The inflation of reported CFR values can be approximated by testing capacity, as we relate in this study. The remaining 45% of the variation in the data unexplained by the metric of testing capacity used here is likely explained by a mixture of variability in national reporting, testing strategies, and stage of the epidemic with select cases explained by demography, underlying health conditions, income, or availability of treatment. The methods provided in this work and the supplement are easy to translate to other studies when high quality data and independent samples are available. We hope this approach can be used to give updated estimates of the global IFR, as deaths due to infection often lag diagnosis. Reported CFR values for some countries in this study are low due to the nascency of viral transmission in the country in April 2020. As more data becomes available for infections and COVID-19 deaths, case fatality rates can be more reliably approximated, which can be translated to a global IFR. Temporal or regional variation in testing strategy affects the relationship between CFR and testing capacity, therefore cumulative data collected at least 1 month after the first recorded COVID-19 death in each country better represents the relationship than point estimates. Best estimates rely on standardized global reporting practices, though this method is robust despite differences. Of note, some countries have yet to report deaths, and more have yet to report the number of tests administered, including China. Failure to report these estimates impairs resolution of the global IFR, which is crucial in providing a predictive framework for epidemiologists and policy makers to inform appropriate control measures.

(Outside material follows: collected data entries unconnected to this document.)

theorem dropSpans_kept (ks : List Nat) (s : State) (h : Kept k s) : Kept k (dropSpans ks s) := dropChain_kept _ _ _ h

theorem spanTakes_kept (x0 : Nat) (ea : Nat) (s : State) (h : Kept k s) : Kept k (spanTakes x0 ea s) := by
  unfold spanTakes
  grind [updSpan_kept, foldl_kept]

theorem winderTakes_kept (w : Nat) (x1 : Nat) (s : State) (h : Kept k s) : Kept k (winderTakes w x1 s) := by
  unfold winderTakes
  grind [updWinder_kept, foldl_kept]

theorem matIn_kept (m : Sys2Proof.Machine.Mat) (s : State) (h : Kept k s) : Kept k (matIn m s) := by
  unfold matIn
  grind [Kept, Good, State.tablesOk, forEach_kept, winderTakes_kept, spanTakes_kept, foldl_kept]

theorem matsEnter_kept (s : State) (h : Kept k s) : Kept k (matsEnter s) :=
  forEach_kept _ _ (fun _ _ hx => matIn_kept _ _ hx) _ h

theorem rollRemove_kept (a : Nat) (s : State) (h : Kept k s) : Kept k (rollRemove a s) := by
  unfold rollRemove
  extract_lets ks s1 src s2
  have h2 : Kept k s2 := dropSpans_kept ks s h
  split
  · exact matsEnter_kept _ h2
  · exact h2

theorem opLine_kept (d : Sys2Proof.Desc) (s : State) (h : Kept k s) : Kept k (opLine d s).1 := by
  unfold opLine
  grind [Kept, Good, State.tablesOk, applyIf_kept, matsEnter_kept, foldl_kept]

theorem opRoll_kept (d : Sys2Proof.Desc) (s : State) (h : Kept k s) : Kept k (opRoll d s).1 := by
  unfold opRoll
  grind [applyIf_kept, updRoll_kept, foldl_kept]

theorem opRollRemove_kept (d : Sys2Proof.Desc) (s : State) (h : Kept k s) : Kept k (opRollRemove d s).1 := by
  unfold opRollRemove
  grind [applyIf_kept, rollRemove_kept, foldl_kept]

theorem opSpan_kept (d : Desc) (s : State) (h : Kept k s) : Kept k (opSpan d s).1 := by
  refine applyIf_kept _ _ _ (fun t ht => ?_) _ h
  extract_lets t1 bad t2
  have h2 : Kept k t2 := dropSpans_kept _ _ (updSpan_kept _ _ _ ht)
  exact h2

theorem opSpanRemove_kept (d : Desc) (s : State) (h : Kept k s) : Kept k (opSpanRemove d s).1 :=
  applyIf_kept _ _ _ (fun _ ht => dropSpans_kept _ _ ht) _ h

theorem opTensionLoop_kept (d : Sys2Proof.Desc) (s : State) (h : Kept k s) : Kept k (opTensionLoop d s).1 := by
  unfold opTensionLoop
  grind [applyIf_kept, updSpan_kept, foldl_kept]

theorem opWinder_kept (d : Sys2Proof.Desc) (s : State) (h : Kept k s) : Kept k (opWinder d s).1 := by
  unfold opWinder
  grind [applyIf_kept, updWinder_kept, foldl_kept]

theorem opWinderRemove_kept (d : Desc) (s : State) (h : Kept k s) : Kept k (opWinderRemove d s).1 := by
  refine applyIf_kept _ _ _ (fun t ht => ?_) _ h
  exact ht

theorem opDiameterSet_kept (d : Sys2Proof.Desc) (s : State) (h : Kept k s) : Kept k (opDiameterSet d s).1 := by
  unfold opDiameterSet
  grind [applyIf_kept, updWinder_kept, foldl_kept]

theorem opMaterial_kept (d : Desc) (s : State) (h : Kept k s) : Kept k (opMaterial d s).1 := by
  refine applyIf_kept _ _ _ (fun t ht => ?_) _ h
  split
  · exact ht
  · exact matIn_kept _ _ ht

theorem matEnter_kept (i : Nat) (s : State) (h : Kept k s) : Kept k (matEnter i s) := by
  unfold matEnter
  repeat' split
  all_goals first | exact h | exact matIn_kept _ _ h

theorem matReach_kept (i : Nat) (winder : Bool) (x2 : Nat) (s : State) (h : Kept k s) : Kept k (matReach i winder x2 s) := by
  unfold matReach
  grind (splits := 30) (gen := 30) (ematch := 30) [winderTakes_kept, spanTakes_kept, foldl_kept, host_upd_kept, md_upd_kept,
    plan_upd_kept, loop_upd_kept, web_upd_kept, spar_upd_kept, pwm_upd_kept, adc_upd_kept, fbk_upd_kept, cap_upd_kept, net_upd_kept,
    fld_upd_kept, pwr_upd_kept, img_upd_kept, free_upd_kept]

theorem winderHold_kept (w : Nat) (d : Int) (s : State) (h : Kept k s) : Kept k (winderHold w d s) := by
  unfold winderHold
  grind [updWinder_kept, raise_kept, whenB_kept, foldl_kept]

theorem winderTick_kept (w : Nat) (s : State) (h : Kept k s) : Kept k (winderTick w s) := by
  unfold winderTick
  grind [updWinder_kept, winderHold_kept, foldl_kept]

theorem winderRev_kept (w : Nat) (s : State) (h : Kept k s) : Kept k (winderRev w s) := by
  unfold winderRev
  grind [updWinder_kept, winderHold_kept, whenB_kept, raise_kept, foldl_kept]

theorem spanTick_kept (x0 : Nat) (s : State) (h : Kept k s) : Kept k (spanTick x0 s) := by
  unfold spanTick
  dsimp only
  split
  · exact h
  · exact whenB_kept _ _ (fun _ ht => raise_kept _ _ _ _ _ _ ht) _ (whenB_kept _ _ (fun _ ht => raise_kept _ _ _ _ _ _ ht) _ (whenB_kept
    _ _ (fun _ ht => raise_kept _ _ _ _ _ _ ht) _ (updSpan_kept _ _ _ h)))

theorem webBreak_kept (x0 : Nat) (s : State) (h : Kept k s) : Kept k (webBreak x0 s) := by
  unfold webBreak
  grind [raise_kept, updSpan_kept, foldl_kept]

theorem corrections_kept (s : State) (h : Kept k s) : Kept k (corrections s) := by
  unfold corrections
  grind [forEach_kept, updRoll_kept, foldl_kept]

theorem figures_kept (s : State) (h : Kept k s) : Kept k (figures s) := by
  unfold figures
  grind [Kept, Good, State.tablesOk, forEach_kept, updRoll_kept, whenB_kept, raise_kept, foldl_kept]

theorem haulBegin_kept (s : State) (h : Kept k s) : Kept k (haulBegin s) := by
  unfold haulBegin
  grind [Kept, Good, State.tablesOk, foldl_kept]

theorem haulTick_kept (s : State) (h : Kept k s) : Kept k (haulTick s) := by
  unfold haulTick
  grind [Kept, Good, State.tablesOk, forEach_kept, updAxis_kept, foldl_kept]

theorem haulRevise_kept (s : State) (h : Kept k s) : Kept k (haulRevise s) := by
  unfold haulRevise
  grind [Kept, Good, State.tablesOk, raise_kept, foldl_kept]

theorem webTick_kept (runs : Nat → Bool) (s : State) (h : Kept k s) : Kept k (webTick runs s) := by
  unfold webTick
  grind (splits := 30) (gen := 30) (ematch := 30) [forEach_kept, winderTick_kept, spanTick_kept, updSpan_kept, corrections_kept,
    figures_kept, haulRevise_kept, updRoll_kept, foldl_kept, host_upd_kept, md_upd_kept, plan_upd_kept, loop_upd_kept, web_upd_kept,
    spar_upd_kept, pwm_upd_kept, adc_upd_kept, fbk_upd_kept, cap_upd_kept, net_upd_kept, fld_upd_kept, pwr_upd_kept, img_upd_kept,
    free_upd_kept]

theorem webFaults_kept (s : State) (h : Kept k s) : Kept k (webFaults s) := by
  unfold webFaults
  grind [corrections_kept, forEach_kept, updSpan_kept, foldl_kept]

theorem webSwap_kept (ok : Nat → Bool) (s : State) (h : Kept k s) : Kept k (webSwap ok s) := by
  unfold webSwap
  extract_lets s0 new src s1 held
  have h1 : Kept k s1 := webFaults_kept _ h
  refine forEach_kept _ _ (fun _ _ hx => ?_) _ h1
  split
  · exact hx
  · exact updRoll_kept _ _ _ hx

theorem opLineReport_kept (d : Sys2Proof.Desc) (s : State) (h : Kept k s) : Kept k (opLineReport d s).1 := by
  unfold opLineReport
  grind [writeReport_kept, foldl_kept]

theorem linePublish_kept (ok : Bool) (s : State) (h : Kept k s) : Kept k (linePublish ok s) := by
  unfold linePublish
  grind [Kept, Good, State.tablesOk, hostWrite_kept, raise_kept, foldl_kept]

end Sys2Proof.Machine
end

The aim of this study was to provide a reliable metric that enables a robust estimate of the global IFR capturing a wide range of variation without accounting for underlying variability that is necessary to give point estimates of the IFR in each locality. Though we provide the first measurement, the estimate of a global IFR of 1.04% is dynamic and can be updated with incoming data. This number is lower than the IFR for the Diamond Princess cruise (2%), whose demography was skewed toward older individuals [18]. The older age of this sample may be partially counterbalanced by the higher income and access to healthcare of the majority of these individuals than the global average. National surveys performed in Iceland have estimated an IFR below 0.6%, which is among the most randomized testing conducted in any nation, though much of these cases have affected a younger group than is representative of the nation [27]. A previous estimate of IFR in China of 0.66% aligns well with projections from Iceland [19]. Seroprevalence studies have inferred widely different estimates of IFR, including a non-random sample of Santa Clara county residents in CA that suggested an IFR of 0.12-0.2% [17]. NYC seroprevalence of grocery shoppers suggests approximately one of every 5 NYC residents has been exposed. Because 0.15% of NYC residents had died from COVID-19 at the time the study was conducted, seroprevalence results yield a city-wide IFR of 0.75%. The variety of IFR estimates reflects study design and underlying risk factors that contribute to COVID-19 mortality. Although randomized seroprevalence surveys will provide the most accurate measurement of local IFR, these surveys cannot be conducted on a global scale, especially if the results of these surveys are to be used proactively to inform control strategies. Much of the current local estimates of IFR are representative of high income areas with high access to treatment. Higher IFR is possible in areas where surveys have not been conducted due to disparity in healthcare access or testing [21]. The IFR reported in this study attempts to capture some of the variability associated with these disparities between countries, which has otherwise been neglected in previous studies.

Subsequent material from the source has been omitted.